By Seyi Odewale
The leader of the Social Democratic Party (SDP), Prince Adewole Adebayo, has asserted that Nigeria’s challenges are fundamental and solvable within a single four-year tenure if the nation is led with sincerity, competence, and strategic focus.
Adebayo, a legal practitioner and presidential candidate in the 2023 elections made this known during a recent public engagement, where he strongly differentiated between politics and governance, warning that conflating the two is at the root of Nigeria’s leadership failure.
“People often assume that politics and governance are the same, but they are not,” he said. “You can be a master in political strategy but an absolute failure in governance. If governance fails, everything else crumbles.”

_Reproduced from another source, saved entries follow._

/-! ### The sets of L2 (R12, R165) -/

/-- Slice and set of a line (R165). -/
def setOf (line : Nat) : Nat × Nat := (line % 64, line / 64 % 1536)

/-- The pinned lines of the records that run on a die: each record's context and windows (R167). -/
def State.diePins (s : State) (d : Bool) : List (Ctx × List Nat) :=
  s.tiles.flatMap (fun e =>
    if dieOf (BitVec.ofNat 7 e.1) = d then
      e.2.tc.mq.flatMap (fun r => r.pins.map (fun p => (liveCtx e.2, p.2)))
    else [])

/-- The lines of a die's L2 with bytes not yet written back. -/
def State.dirtyLines (s : State) (d : Bool) : List Nat := ((s.die d).l2.map (fun c => lineOf c.1)).dedup

/-- The lines that a die's L2 holds: those not yet written back, and those that its tiles have read (R165). -/
def State.l2Lines (s : State) (d : Bool) : List Nat :=
  (s.dirtyLines d ++ s.tiles.flatMap (fun e => if dieOf (BitVec.ofNat 7 e.1) = d then e.2.kept else [])).dedup

/-- The lines not pinned of those sets of a die's L2 that hold more than their 16 ways. -/
def State.overfull (s : State) (d : Bool) : List Nat :=
  let pinned := ((s.diePins d).flatMap (·.2)).dedup
  let all := (s.l2Lines d ++ pinned).dedup
  (s.l2Lines d).filter (fun l => !pinned.contains l && 16 < (all.filter (fun q => setOf q = setOf l)).length)

/-- Lines leave a die's L2 as copies that its tiles have read (R165). -/
def State.giveUp (s : State) (d : Bool) (line : Nat) : State :=
  { s with tiles := s.tiles.map (fun e =>
      if dieOf (BitVec.ofNat 7 e.1) = d then (e.1, { e.2 with kept := e.2.kept.filter (· ≠ line) }) else e) }

/-- A list that has grown past its capacity gives up one entry, which one is free. -/
def State.evict {α : Type} (s : State) (cap : Nat) (l : List α) : List α :=
  if cap < l.length then l.eraseIdx (Config.freeVictim s.fresh % l.length) else l

/-! ### Translation -/

/-- What an access needs of its page (R187). -/
structure Acc where
  r : Bool
  w : Bool
  x : Bool
  /-- The access writes, so dirty state is set now (R188). -/
  d : Bool
  deriving DecidableEq, Repr

/-- Reads, writes, atomic accesses and text fetches (R187). -/
def accR : Acc := ⟨true, false, false, false⟩
/-- See `accR`. -/
def accW : Acc := ⟨false, true, false, true⟩
/-- See `accR`. -/
def accRW : Acc := ⟨true, true, false, true⟩
/-- A CAS, which sets dirty state only where it writes (R187, R197). -/
def accCas : Acc := ⟨true, true, false, false⟩
/-- See `accR`. -/
def accX : Acc := ⟨false, false, true, false⟩

/-- The shift of a leaf's page at a level (R376). -/
def pageShift (level : Nat) : Nat := match level with | 0 => 15 | 1 => 21 | _ => 30
/-- The lowest VA bit of a level's index, and the index's width (R376). -/
def levelBits (level : Nat) : Nat × Nat :=
  match level with | 4 => (48, 8) | 3 => (39, 9) | 2 => (30, 9) | 1 => (21, 9) | _ => (15, 6)

/-- A leaf of the walk (R186, R187, R376): its SIZE matches its level and the PPN bits of a large page are zero. -/
def leafOk (pte : Dbl) (level : Nat) : Bool :=
  level ≤ 2 && (pte.extractLsb' 6 2).toNat = level &&
  (level ≠ 1 || pte.extractLsb' 16 6 = 0#6) && (level ≠ 2 || pte.extractLsb' 16 15 = 0#15)

/-- The walk of R376 from a table at `level`, `fuel` levels at most: the leaf's level, entry and address. -/
def State.walkTable (s : State) (d : Bool) (va : Nat) : Nat → Nat → Nat → Option (Nat × Dbl × Nat)
  | 0, _, _ => none
  | fuel + 1, level, table =>
    let (sh, w) := levelBits level
    let a := table + 8 * ((va >>> sh) % 2 ^ w)
    let pte := ofBytes (s.physBytes d a 8)
    if !pte.getLsbD 0 then none
    else if pte.getLsbD 1 || pte.getLsbD 2 || pte.getLsbD 3 then
      if leafOk pte level then some (level, pte, a) else none
    else if level = 0 || pte.extractLsb' 4 5 ≠ 0#5 then none
    else s.walkTable d va fuel (level - 1) ((pte.extractLsb' 9 43).toNat * 512)
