-- ==== Sys2Proof/Machine/Text.lean ====
section
/-! DEFINITION. Fetching text (R38, R39, R51), and the instruction at which a control engine waits (R396). -/

namespace Sys2Proof.Machine

/-- FETCH at a parcel's address with a detail (R51). -/
def fetchCause (detail : BitVec 4) (va : Pc) : Cause := ⟨cFETCH, detail ++ 0#12 ++ va⟩

/-- Fetch one parcel (R38, R39, R51, R387): from the task text cache of 65,536 parcels, which no store snoops; else through the page
tables, which the cache takes. Window addresses are decoded before translation (R76). A fetch that the peer window of a fenced
tile refuses has the detail of PROT, one from an uncorrectable line of a scratchpad has that of POISON, and a parcel in the cache is
fetched without a further check (DESIGN CHOICE, log 42). The cache holds single parcels (DESIGN CHOICE, log 17). -/
def State.fetchParcel (s : State) (t : PTile) (va : Pc) : Except Halt (State × Parcel) :=
  let x := s.tile t
  let c := liveCtx x
  match x.text.find? (fun e => e.ctx = c && e.va = va.toNat) with
  | some e => .ok (s, e.parcel)
  | none =>
    match s.locate t (va.setWidth 64) 2 accX with
    | .error (.trap k) => .error (.trap (fetchCause (if k.code = cPAGE then 2 else 3) va))
    | .error h => .error h
    | .ok (s, at_) =>
      if (s.lostByte t at_ 2).isSome then .error (.trap (fetchCause 4 va)) else
      let p : Parcel := (ofBytes (s.readLoc t at_ 2)).setWidth 16
      match at_ with
      | .scr _ _ => .ok (s, p)
      | .mem _ => .ok ((s.dropCached t at_).modTile t (fun x =>
          { x with text := s.evict 65536 (x.text ++ [⟨c, va.toNat, p⟩]) }), p)

/-- Fetch `n` parcels from an address. -/
def State.fetchParcels (s : State) (t : PTile) : Nat → Pc → Except Halt (State × List Parcel)
  | 0, _ => .ok (s, [])
  | n + 1, va => do
    let (s, p) ← s.fetchParcel t va
    let (s, ps) ← s.fetchParcels t n (pcAdd va 1)
    .ok (s, p :: ps)

/-- The first parcel of the instruction at an address: ALIGN before everything (R51, R52). -/
def State.fetchFirst (s : State) (t : PTile) (pc : Pc) : Except Halt (State × Parcel) :=
  if pc.getLsbD 0 then .error (.trap (fetchCause 1 pc)) else s.fetchParcel t pc

/-- The first parcel of the instruction at which an engine stands, fetched unless the engine waits there and has it (R37). -/
def State.headAt (s : State) (t : PTile) (e : Eng) : Except Halt (State × Parcel) :=
  match ((s.tc t).eng e).fetched with
  | p0 :: _ => .ok (s, p0)
  | [] => s.fetchFirst t ((s.tc t).eng e).pc

/-- The later parcels of an engine's own instruction, whose first is `p0`, as `headAt`. -/
def State.tailAt (s : State) (t : PTile) (e : Eng) (p0 : Parcel) : Except Halt (State × List Parcel) :=
  match ((s.tc t).eng e).fetched with
  | _ :: ps => .ok (s, ps)
  | [] => s.fetchParcels t (p0Len p0).toNat (pcAdd ((s.tc t).eng e).pc 1)

/-- The task text cache takes the parcel at an address ahead of any walk (R39): a later fetch may find the value of before a
store. A parcel that cannot be fetched changes nothing. -/
def State.fillText (s : State) (t : PTile) (va : Pc) : State :=
  if (s.tile t).live.isNone || va.getLsbD 0 then s else
  match s.fetchParcel t va with
  | .ok (s, _) => s
  | .error _ => s

/-! ### Waits (R396) -/

/-- The instruction at which an engine of a tile stands in a wait that counts as a stall. -/
def State.awaitedBy (s : State) (t : PTile) (e : Eng) : Option Instr :=
  let g := (s.tc t).eng e
  if !g.waiting then none else
  match s.headAt t e with
  | .error _ => none
  | .ok (s, p0) =>
    match s.tailAt t e p0 with
    | .error _ => none
    | .ok (_, ps) =>
      match decode (p0 :: ps) with
      | .ok i => some i
      | .error _ => none

/-- That of the control engine. -/
def State.awaited (s : State) (t : PTile) : Option Instr := s.awaitedBy t .c

/-- The counter that a waiting TWAIT awaits (R233, R396). -/
def State.awaitedCtr (s : State) (t : PTile) : Option Nat :=
  match s.awaited t with
  | some (.twait ctr ..) => some ctr.toNat
  | _ => none

/-- The group slot that a waiting GWAIT or GSYNC awaits (R237, R396). -/
def State.awaitedSlot (s : State) (t : PTile) : Option Nat :=
  match s.awaited t with
  | some (.gwait slot _) => some slot.toNat
  | some (.gsync slot _) => some slot.toNat
  | _ => none

/-- The addresses that an EXIT pops. -/
def exitReads (nsucc : BitVec 3) (a : BitVec 4) : List Src := List.replicate nsucc.toNat (a, false)
/-- What an ENQ reads: its handle, then the eight queues of its record (R296). -/
def enqReads (a b : BitVec 4) (ka : Bool) : List Src := (a, ka) :: (List.range 8).map (fun i => (b + BitVec.ofNat 4 i, false))

/-- The control queues that an instruction reads, in field order; none for one that reads none, or whole queues. -/
def queueReads : Instr → List Src
  | .add _ a b ka kb | .sub _ a b ka kb | .mul _ a b ka kb | .mulh _ a b ka kb | .mulhu _ a b ka kb | .divs _ a b ka kb
  | .divu _ a b ka kb | .rems _ a b ka kb | .remu _ a b ka kb | .and _ a b ka kb | .or _ a b ka kb | .xor _ a b ka kb
  | .shl _ a b ka kb | .shr _ a b ka kb | .sha _ a b ka kb | .min _ a b ka kb | .max _ a b ka kb | .minu _ a b ka kb
  | .maxu _ a b ka kb | .cmp a b ka kb _ | .acpt _ a b ka kb _ => [(a, ka), (b, kb)]
  | .mov _ a ka | .neg _ a ka | .not _ a ka | .clz _ a ka | .popc _ a ka | .sextb _ a ka | .sexth _ a ka | .sextw _ a ka
  | .zextb _ a ka | .zexth _ a ka | .zextw _ a ka | .addi _ a ka _ | .andi _ a ka _ | .ori _ a ka _ | .xori _ a ka _
  | .shli _ a ka _ | .shri _ a ka _ | .shai _ a ka _ | .cmpi a ka _ _ | .lcset _ a ka | .twait _ _ a _ ka
  | .tadd _ _ a _ ka | .deq _ a ka _ | .qstat _ a ka | .wpub a ka | .whold _ a ka | .wdrop a ka | .wqry _ a ka
  | .spapp a ka | .csrw _ a ka => [(a, ka)]
  | .drop q => [(q, false)]
  | .ld m | .lds m | .lda m => [(m.a, m.ka)]
  | .st m | .stl m => [(m.a, m.ka), (m.d, m.kd)]
  | .aadd m | .aand m | .aor m | .axor m | .amin m | .amax m | .aminu m | .amaxu m | .axchg m => [(m.a, m.ka), (m.d, m.kd)]
  | .cas m => [(m.a, m.ka), (m.e, false), (m.n, false)]
  | .exit nsucc _ _ a => exitReads nsucc a
  | .enq _ a b ka _ => enqReads a b ka
  | _ => []

/-- Whether an instruction that waits awaits control queue `n`: a slot of it to read or to take away, or room in it. -/
def TCtx.awaitsQueue (c : TCtx) (i : Instr) (n : BitVec 4) : Bool :=
  match i with
  | .qclr q => q = n
  | .spushm f l => (queueRun f l).contains n
  | .vmovq d _ _ => d = n && 4 ≤ (c.q d).length
  | i => (match c.readQ (queueReads i) with | .error .wait => true | _ => false) && (queueReads i).any (fun r => r.1 = n)

/-- Whether a waiting engine of a tile awaits a control queue (R396). -/
def State.awaitsQueue (s : State) (t : PTile) (n : BitVec 4) : Bool :=
  (s.awaitedBy t .c).any (fun i => (s.tc t).awaitsQueue i n) || (s.awaitedBy t .v).any (fun i => (s.tc t).awaitsQueue i n)

/-- Whether a fill is a load or an atomic that a count of R226 holds; PARM's is not. -/
def Fill.counts (f : Fill) (c : TCtx) : Bool :=
  match f.op with
  | .value _ => false
  | .load .. => !c.c.parms.contains f.seq
  | _ => true

/-- Whether the progress count of a tile restarts as a fill is performed (R396): a count of R226 falls, or a waiting engine awaits
the queue whose slot is filled. -/
def State.fillHeard (s : State) (t : PTile) (f : Fill) : Bool :=
  let c := s.tc t
  f.counts c || c.qs.any (fun q => q.2.contains (.reserved f.id) && s.awaitsQueue t (BitVec.ofNat 4 q.1))

/-- An add reaches a counter of a tile's live context: the progress count restarts where an instruction awaits it (R396). -/
def State.ctrHeard (s : State) (t : PTile) (n : Nat) : State := if s.awaitedCtr t = some n then s.progress t else s

/-- An add reaches a counter of a tile's live context (R223). -/
def State.addOwn (s : State) (t : PTile) (n : Nat) (v : Dbl) : State :=
  (s.modTc t (fun c => c.addCtr n v)).ctrHeard t n

end Sys2Proof.Machine
end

He emphasised that quality leadership requires more than political popularity—it demands the capacity to manage resources effectively and deliver results through a team of capable professionals.
“There are people who are excellent at delivering good governance but are not necessarily good politicians. That’s why leadership must include those who understand policy, infrastructure, education, and other areas of life—even if they can’t make fiery political speeches,” he explained.
To illustrate, Adebayo referenced the colonial era in Lagos, when the city boasted some of the safest and best-quality water in the English-speaking world.
“In those days, colonial journals told travellers from London that once they arrived in Lagos, they could drink water straight from the fountain—it was safe. The people who made that possible weren’t politicians; they were experts in water engineering.”
He also pointed to past education successes achieved by people who may not have had political charisma but knew how to run effective education systems. According to Adebayo, politics should be about assembling the best minds in every field—not just those who are politically savvy.
Speaking further, he stressed the role of altruism in governance.
“True political leadership means doing things that don’t benefit you personally. Altruism is what makes a soldier give his life in a war that has no selfish aim. It’s what drives a leader to build schools for children who are not their own and to establish national institutions that outlive them.”
He criticised self-serving leaders who rename or claim credit for projects initiated before they took office, describing it as a sign of the absence of genuine public spirit.
“Our problems are not insurmountable,” he said. “We’ve had secure, prosperous civilisations in the past. Communities where women could go to the stream without fear and where no one went hungry. We’ve solved these problems before—we can do it again.”
Citing the example of current FCT Minister Nyesom Wike, Adebayo argued that Nigeria’s problems could be addressed within four years if leaders are genuinely committed and serious. “What Wike is doing shows that if the person in charge of education, health, infrastructure, and communication is competent and decisive, transformation is achievable.”
He cautioned against vague calls for patience, urging leaders to match such calls with visible action.